def copyAt (s : State) (c : ClusterRef) (k : Nat) : Option CopyOp := (clusterAt s c).bind fun x => x.copies[k]?
def updCopy (s : State) (c : ClusterRef) (id : Nat) (f : CopyOp → CopyOp) : State :=
  updCluster s c fun x => { x with copies := x.copies.map fun o => if o.id == id then f o else o }

/-- An operation ends (R269, R272): its writes are performed at their pages' scopes, its locks go, its arrival word gets T bytes, and COPYST counts it no longer. -/
def copyEnd (s : State) (c : ClusterRef) (o : CopyOp) : State :=
  let s := guestsAcked (updCluster s c fun x => { x with copies := x.copies.filter fun y => y.id != o.id })
  match o.run, gridAt s o.team.grid with
  | none, some gr =>
    let s := if dArrive o.desc = 0xffffffff then s
      else arwAddAt s gr o.team.lin (dArrive o.desc) (dTotal o.gather o.desc) o.cancelled
    let s := updGroup s ⟨o.team, o.grp⟩ fun g =>
      { g with copyCancelled := g.copyCancelled || o.cancelled, copyRange := g.copyRange || o.outOfRange }
    settleTickets s o.team.grid
  | _, _ => s

/-- The turn of an operation that waits for its ticket (R317), or writes wide pages directly behind what its team has waiting or undrained
(R335). -/
def copyTurn (s : State) (o : CopyOp) : Bool :=
  !(o.waiting || o.follows) || (match teamAt s o.team, gridAt s o.team.grid with
    | some t, some gr => (isHead gr t.ref.lin || !o.waiting) && (t.tk.share.all fun e => decide (o.born < e.born))
        && (waitingBorn s t ++ drainBorn t).all fun b => decide (o.born ≤ b)
    | _, _ => false)

/-- An operation of a cluster could start, but for its budget: its turn has come, no earlier range is in its way, and what its group did
before is performed. -/
def copyReady (s : State) (cl : Cluster) (o : CopyOp) : Bool :=
  !o.started && !o.cancelled && copyTurn s o && !(copyBlocked s cl o)
    && (match teamAt s o.team with | some t => o.run.isSome || groupSettled t o.grp o.born | none => o.run.isSome)

/-- Operations that start after a release keep their issue order (R268). -/
def copyStartable (s : State) (c : ClusterRef) (k : Nat) : Bool :=
  match clusterAt s c, copyAt s c k with
  | some cl, some o =>
    budgetOpen s 3 && (partOf s c.part).life == .running && copyReady s cl o
      && !(o.held && (cl.copies.take k).any fun x => x.held && copyReady s cl x)
  | _, _ => false

/-- COPY_OP_START (R265, R268). -/
def execCopyOpStart (c : ClusterRef) (k : Nat) (s : State) : Out :=
  event s (copyStartable s c k) fun s =>
    match copyAt s c k with
    | some o => updCopy (charge s 3 (dTotal o.gather o.desc)) c o.id fun o => { o with started := true }
    | none => s

/-- What a started or cancelled operation does next: the state after it completed or asked for host lines. -/
def copyProgress (s : State) (c : ClusterRef) (k : Nat) : Option State :=
  match copyAt s c k with
  | some o =>
    if o.cancelled then some (copyEnd s c o)
    else if !o.started || o.fault.isSome || (partOf s c.part).life == .restoring then none
    else match copyRun s c.part o with
      | (s', o', .ok _) => some (copyEnd s' c o')
      | (s', o', .wait) => if o' = o then none else some (updCopy s' c o.id fun _ => o')
      | (_, o', .ask s') => some (updCopy s' c o.id fun _ => o')
      | _ => none
  | none => none

def canCopyCompletion (s : State) (c : ClusterRef) (k : Nat) : Bool := (copyProgress s c k).isSome
/-- COPY_COMPLETION (R269, R272). -/
def execCopyCompletion (c : ClusterRef) (k : Nat) (s : State) : Out :=
  event s (canCopyCompletion s c k) fun s => (copyProgress s c k).getD s

/-- The fault an operation meets, with what was moved before it. -/
def copyFaulting (s : State) (c : ClusterRef) (k : Nat) : Option (State × CopyOp × Cause) :=
  match copyAt s c k with
  | some o =>
    if o.cancelled || !o.started || o.fault.isSome || (partOf s c.part).life == .restoring then none
    else match copyRun s c.part o with
      | (s', o', .fault e) => some (s', o', e)
      | _ => none
  | none => none

/-! Barriers. -/

/-- CBAR (R273, R274). -/
def execCbar (f : RI) (s : State) : Out := issue (.cbar f) s fun c => barAct c (.inst (f.imm.toNat % 4)) true

/-- DBAR (R283 to R285). -/
def execDbar (f : RI) (s : State) : Out :=
  issue (.dbar f) s fun c =>
    if lrNdie c.gr.lr = 0 || !(lrCoop c.gr.lr) then .trap (causeInfo tcGridbar 1) else barAct c (.die (f.imm.toNat % 4)) true

end Sys2Proof.Machine
end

→ PROBLEM TO SOLVE
Search the entries for "pages" and copy each matching line.

→ RESULT FOR THIS TASK
/-- An operation ends (R269, R272): its writes are performed at their pages' scopes, its locks go, its arrival word gets T bytes, and COPYST counts it no longer. -/
/-- The turn of an operation that waits for its ticket (R317), or writes wide pages directly behind what its team has waiting or undrained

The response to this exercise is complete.